两个系统在结构上几乎没差别 —— 都是把 context 灌进一个预测引擎。所以它们的 failure mode 也对齐。
表面是加法,本质是减法
我以前对 harness(Claude Code 这类外壳)的理解偏”加功能”:加工具、加记忆、加 plan。

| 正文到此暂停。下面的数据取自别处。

-- ==== Sys2Proof/Tests/Slice0.lean ====
section
/-! SUPPORT. Small tests of the model: the well-formedness check, worked examples of the spec, cells written out
by hand, and for each claim with conditions a state and operands that meet them. -/

namespace Sys2Proof.Tests

open Sys2Proof Sys2Proof.Machine Sys2Proof.Safety

/-! ### States the tests speak of -/

/-- A module out of power-on whose start-up scan is over. -/
def calm : State := { State.reset with srs := { State.reset.srs with phase := .over } }

/-- Meter constants and a line with the filter on and the rising edge, for position 1. -/
def load1 : LoadRecord :=
  { position := 1, cmut := 1000000, line := 2, deadTime := 0, gainWidth := 12, gainUnit := 1526, phaseWidth := 12,
    phaseUnit := 5000, carried := 0, gain := 0, phase := 0 }

/-- A loaded record in a life-cycle state. -/
def record (x : PosState) : PositionRecord := { freshRecord load1 .rising with state := x }

/-- An ERROR step of three gates of ten pulses, IMMEDIATE. -/
def errorStep : StepRecord :=
  { kind := 0, trigger := 0, delay := 0, cref := 200000000, refEdge := 0, gateMode := 0, gateArg := 10, gates := 3,
    warmUp := 1, extra := 1, noise := 0, lower := BitVec.ofInt 32 (-5000), upper := 5000, spread := 100,
    timeout := 60000, tangent := 1732, clock := 0, divisor := 1, window := 1000, allowance := 1, unit := 1000,
    digits := 8, settle := 0 }

/-- The plan of the tests: slot 0 ERROR, 1 CREEP, 2 START, 3 REGISTER with settle 0, 4 ERROR on SYNC_EDGE, 5 ERROR
with a delay on SOURCE_READY, 6 REGISTER with a settle, 7 REGISTER on SYNC_EDGE. -/
def plan : Vector (Option StepRecord) 32 :=
  (Vector.replicate 32 none)
    |>.set 0 (some errorStep)
    |>.set 1 (some { errorStep with kind := 1 })
    |>.set 2 (some { errorStep with kind := 2 })
    |>.set 3 (some { errorStep with kind := 3, clock := 1 })
    |>.set 4 (some { errorStep with trigger := 1 })
    |>.set 5 (some { errorStep with trigger := 2, delay := 20 })
    |>.set 6 (some { errorStep with kind := 3, clock := 1, settle := 30 })
    |>.set 7 (some { errorStep with kind := 3, clock := 1, trigger := 1 })

/-- A state with that plan. -/
def planned (s : State) : State := { s with psc := { s.psc with plan := plan } }

/-- A planned module with positions 1 and 2 in a life-cycle state, and no step. -/
def bench (x : PosState) : State := planned ((calm.setPos 0 (record x)).setPos 1 (record x))

/-- The same with the step of a slot in a step state, for some positions. -/
def during (n : Fin 32) (x : StepState) (running : List Pos) : State :=
  let s := bench .loaded
  { s with psc := { s.psc with active := some { slot := n, run := 7 }, stepState := x, running := running } }

/-- A template with a body. -/
def template : TemplateRecord := { timeout := 100, offset := 0, length := 2, encoding := 0, body := [0x2F] }

/-- A module whose two templates have a body. -/
def templated (s : State) : State :=
  { s with pch := { s.pch with identify := template, registerRead := { template with encoding := 1 } } }

/-- A received character whose parity bit is 0, with a good stop bit, right behind the one before it. -/
def rx (b : Byte) : RxChar := { byte := b, parity := false, stop := true, idle := 0 }

/-- What an event or a command makes of a state. -/
def after (i : Instr) (s : State) : State :=
  match exec i s with
  | .next t => t
  | _ => s

/-! ### Facts that bring conditions within reach of evaluation -/

theorem served_of_empty {s : State} (h : ∀ p, (s.chan p).internal = none ∧ (s.chan p).relay = .empty) : Served s :=
  fun p _ => ⟨(h p).1, fun r hr => by rw [(h p).2] at hr; cases hr⟩

theorem noReads_of_none {s : State} (h : ∀ p, (s.chan p).internal = none ∧ (s.chan p).transaction = none) :
    NoReads s :=
  fun p => ⟨by rw [(h p).1]; rfl, by rw [(h p).2]; rfl⟩

theorem nothingWaits_of_empty {s : State} {p : Pos}
    (h : (s.chan p).internal = none ∧ (s.chan p).relay = .empty) : NothingWaits s p :=
  ⟨h.1, fun r hr => by rw [h.2] at hr; cases hr⟩

/-! ### Well-formed terms -/

theorem test_reply_needs_a_character :
    (Instr.replyEnd 0 []).wf = false ∧ (Instr.replyEnd 0 [rx 6]).wf = true := by decide
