-- ==== Sys2Proof/Config.lean ====
section
/-! DEFINITION. What is fixed for the machine: the two open token types, the outbound word, the word
size that INIT asks the transport for, and the values the model names for the fields that have no
value after power-on. -/

namespace Sys2Proof

/-- Which numbers beside 0 name a transport reference: the open parameter `TransportId` (R7, D19).
It has no body, so a claim holds for every choice of it, a type of one token included (log entry 1). -/
opaque Config.namesTransport : Nat → Bool

/-- Which numbers beside 0 name a chip-select identity: the open parameter `LineId` (R7, D19), open
likewise (log entry 1). -/
opaque Config.namesLine : Nat → Bool

/-- The opaque transport reference (R7, R26): a token that the block stores and passes on. The type
is open but for having one token (log entry 1). -/
structure TransportId where
  name : Nat
  named : name = 0 ∨ Config.namesTransport name = true
  deriving DecidableEq, Repr

/-- The opaque chip-select identity (R7, R26), open likewise (log entry 1). -/
structure LineId where
  name : Nat
  named : name = 0 ∨ Config.namesLine name = true
  deriving DecidableEq, Repr

/-- The one transport token that every choice of the type has. -/
def TransportId.first : TransportId := ⟨0, .inl rfl⟩

/-- The one line token that every choice of the type has. -/
def LineId.first : LineId := ⟨0, .inl rfl⟩

/-- The outbound word of every exchange (R60). -/
def Config.wordOut : BusWord := 0x0000#16

/-- The `bits_per_word` argument of `set_transfer_format` (R64). -/
def Config.bitsPerWord : Nat := 16

/-- DESIGN CHOICE, unsafe (log entry 2): what a history slot holds after power-on, where R212 gives
no value and asks that it be no zero. -/
def Config.powerOnSlot : SlotWord := 0x1FFF#13

/-- DESIGN CHOICE, unsafe (log entry 2): the cursor after power-on, where R212 gives no value. -/
def Config.powerOnCursor : SlotIndex := 0b11#2

/-- DESIGN CHOICE, unsafe (log entry 2): `tp` after power-on, where R212 gives no value. -/
def Config.powerOnTransport : TransportId := .first

/-- DESIGN CHOICE, unsafe (log entry 2): `csid` after power-on, where R212 gives no value. -/
def Config.powerOnLine : LineId := .first

end Sys2Proof
end

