-- ==== Sys2Proof/Machine/Step.lean ====
section
/-! DEFINITION. One step of the machine: the transport answers where its answer is due, and
otherwise the command at the caller's port is executed (R8, R124, R185). -/

namespace Sys2Proof.Machine

open Sys2Proof

/-- One transition. Where the transport's answer is due, READ finishes with it (R123). Otherwise
the presented command is decoded and executed, IDLE where the caller presents none (R90). A block
that waits for an answer which never comes steps by IDLE for ever (R124, log entry 5). -/
def step (s : State) : Host.Outcome State Fault Refusal :=
  match s.answerDue with
  | some w => .next (s.dropAnswer.readFinished w)
  | none => exec (decode s.presented) s.afterPort

/-- The caller presents the command of an opcode-table word next (log entries 3 and 9). -/
def State.withFetchWord (s : State) (_nbits w : Nat) : State :=
  s.present (commandOfTableWord w)

end Sys2Proof.Machine
end

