-- ==== Sys2Proof/Certificates/Slice0/Obligations.lean ====
section
/-! DEFINITION. The statements for the provers, each a claim about the machine read off a rule of
the spec. Encoding first, then the command by command effects, the data path, whole-machine rules
and invariants. -/

open Sys2Proof Sys2Proof.Machine

/-! ## Encoding -/

/-- R80, R81, R83, R88: the two formats lose no bit. Every command survives encoding, a port value
survives decoding in its code (and in its operands too where it is INIT), and a Reading is its five
fields. -/
def Obligations.DecodeEncodeAgree : Prop :=
  (∀ i : Instr, decode (encode i) = i) ∧
  (∀ p : Command, (encode (decode p)).cmd = p.cmd ∧ (p.cmd = 0b01#2 → encode (decode p) = p)) ∧
  (∀ w : BusWord, (Reading.ofWord w).toWord = w) ∧
  (∀ r : Reading, Reading.ofWord r.toWord = r)

/-- R83, R88: the four values of `cmd[1:0]` are the four rows, bit 0 being the INIT request and bit 1
the READ request, and there is nothing else to decode but INIT's operands. -/
def Obligations.CommandMapHasFourRows : Prop :=
  ∀ p : Command,
    (decode p = .idle ↔ p.cmd = 0b00#2) ∧
    (∀ t c, decode p = .init t c ↔ p.cmd = 0b01#2 ∧ p.transport = t ∧ p.chipSelect = c) ∧
    (decode p = .read ↔ p.cmd = 0b10#2) ∧
    (decode p = .reserved ↔ p.cmd = 0b11#2) ∧
    (p.cmd = 0b01#2 ↔ p.cmd.getLsbD 0 = true ∧ p.cmd.getLsbD 1 = false) ∧
    (p.cmd = 0b10#2 ↔ p.cmd.getLsbD 0 = false ∧ p.cmd.getLsbD 1 = true)

/-- R88, R81 and the vectors V1 and V7 of 95_test_vectors.md: a few codes and words, written out. That
INIT's operands, which the table gives no bits, are then the first tokens is the model's choice, log
entry 9. -/
def Obligations.KnownCodesAndWordsDecode : Prop :=
  decodeTableWord 8 0b00 = some .idle ∧
  decodeTableWord 8 0b01 = some (.init .first .first) ∧
  decodeTableWord 8 0b10 = some .read ∧
  decodeTableWord 8 0b11 = some .reserved ∧
  Reading.ofWord 0b1010101111001101#16 = ⟨0b1#1, 0b010101111001#12, 0b1#1, 0b0#1, 0b1#1⟩ ∧
  decodeReading 0xABCD#16 = 5497#13 ∧
  decodeReading 0x8000#16 = 4096#13 ∧
  decodeReading 0x0007#16 = 0#13 ∧
  decodeReading 0xFFFF#16 = 8191#13

/-! ## A step runs the presented command -/

/-- R8, R90, R124: unless the transport's answer is due, a step executes what the caller presents,
taken off the port, IDLE where it presents nothing. The log entries 3 and 4 say how `port` and
`answers` stand for the two agents. -/
def Obligations.StepRunsPresentedCommand : Prop :=
  (∀ (s : State) (p : Command) (ps : List Command), s.cs = .high → s.port = p :: ps →
    step s = exec (decode p) { s with port := ps }) ∧
  (∀ (s : State) (p : Command) (ps : List Command), s.answers = [] → s.port = p :: ps →
    step s = exec (decode p) { s with port := ps }) ∧
  (∀ (s : State) (p : Command) (ps : List Command) (n : Nat) (w : BusWord) (rest : List Answer),
    s.cs = .low → s.answers = ⟨n + 1, w⟩ :: rest → s.port = p :: ps →
    step s = exec (decode p) { s with port := ps, answers := ⟨n, w⟩ :: rest }) ∧
  (∀ s : State, s.port = [] → s.cs = .high ∨ s.answers = [] → step s = exec .idle s)

/-! ## The commands -/

/-- R90: IDLE does nothing, in every state, a READ in flight included. -/
def Obligations.IdleChangesNothing : Prop :=
  ∀ s : State, exec .idle s = .next s

/-- R111, R112: an admitted INIT stores its operands, zeroes the cursor and the four slots, sets
`inited`, emits one `SetFormat` to the new transport, and leaves everything else. While a READ is in
flight it is the fault `Overlap(INIT)`. -/
def Obligations.InitCompletes : Prop :=
  ∀ (s : State) (t : TransportId) (c : LineId),
    (s.cs = .high → exec (.init t c) s = .next
      { s with tp := t, csid := c, cursor := 0#2, hist := ⟨0#13, 0#13, 0#13, 0#13⟩, inited := true,
               trace := s.trace ++ [.setFormat t 16 .idleHigh .secondEdge .msbFirst] }) ∧
    (s.cs = .low → exec (.init t c) s = .fault (.overlap .init))

/-- R121: the start step of READ, its two checks in order, the line driven low, the exchange
issued with the outbound word 0, and nothing else changed. -/
def Obligations.ReadStartCompletes : Prop :=
  ∀ s : State,
    (s.cs = .low → exec .read s = .fault (.overlap .read)) ∧
    (s.cs = .high → s.inited = false → exec .read s = .fault .notInitialized) ∧
    (s.cs = .high → s.inited = true → exec .read s = .next
      { s with cs := .low, trace := s.trace ++ [.setLine s.csid .low, .exchangeStart s.tp 0x0000#16] })

/-- R123: the finish step of READ. It runs when the line is low and the transport answers, with the
whole effect the rule's pseudocode gives, and no other step records an `ExchangeDone`. That the
transport's answer is the head of `answers` with nothing left to wait is the model's, log entry 4. -/
def Obligations.ReadFinishCompletes : Prop :=
  (∀ (s : State) (w : BusWord) (rest : List Answer), s.cs = .low → s.answers = ⟨0, w⟩ :: rest →
    ∃ (h : Hist) (sum : BitVec 15) (avg : BitVec 13) (temp : BitVec 11),
      (∀ i : SlotIndex, h.get i = if i = s.cursor then (w >>> 3).setWidth 13 else s.hist.get i) ∧
      sum = (h.get 0#2).setWidth 15 + (h.get 1#2).setWidth 15 + (h.get 2#2).setWidth 15 +
        (h.get 3#2).setWidth 15 ∧
      avg = (sum >>> 2).setWidth 13 ∧ temp = (avg >>> 2).setWidth 11 ∧
      step s = .next
        { s with cs := .high, hist := h, cursor := s.cursor + 1#2, answers := rest,
                 trace := s.trace ++ [.exchangeDone s.tp w, .setLine s.csid .high, .returned temp] }) ∧
  (∀ s t : State, step s = .next t → ∀ (tp : TransportId) (w : BusWord),
    t.trace.count (.exchangeDone tp w) ≠ s.trace.count (.exchangeDone tp w) →
      s.cs = .low ∧ ∃ rest, s.answers = ⟨0, w⟩ :: rest)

表面上 harness 一直在做加法。
但透过这些功能看进去,它们真正的作用都是决定什么不给模型看:
- 工具结果要裁剪 ——
Read默认 2000 行、Grep默认 250 条截断 - 子 agent 是压缩器 —— 跑 20 次搜索,只把结论带回主对话
- Memory / Plan 把长程状态从上下文里搬出去,用时再加载
- 系统提示里的”不要做 X”比”要做 Y”更重要,因为前者是在收窄搜索空间
每一项看上去是在”给模型更多能力”,实际都在剥离 —— 剥离噪音、剥离无关历史、剥离不该走的路径。harness 不是推理器,是信息策展人。
越努力越容易错
博主最后引了利弗莫尔一句话:越努力(去预测短期)越容易错。他的结论是定投。
放到 LLM 上逻辑一样 —— 给模型更长的 chain-of-thought 未必更好,因为它会把噪音编织成故事。所谓”推理能力强”,在高噪音场景下可能反而是缺点 —— 它让你更擅长自圆其说。好的 harness 往往是在关键节点截断、拒答、fallback,而不是加更多 reasoning step。
算法的回音室会吞掉人,也会吞掉模型。抵抗它的方式不是更强的推理,而是更好的过滤器。
模型越强,我越觉得 harness 应该越”轻” —— 只做压缩和筛选,不做决策。真正的瓶颈不在脑子,在耳朵。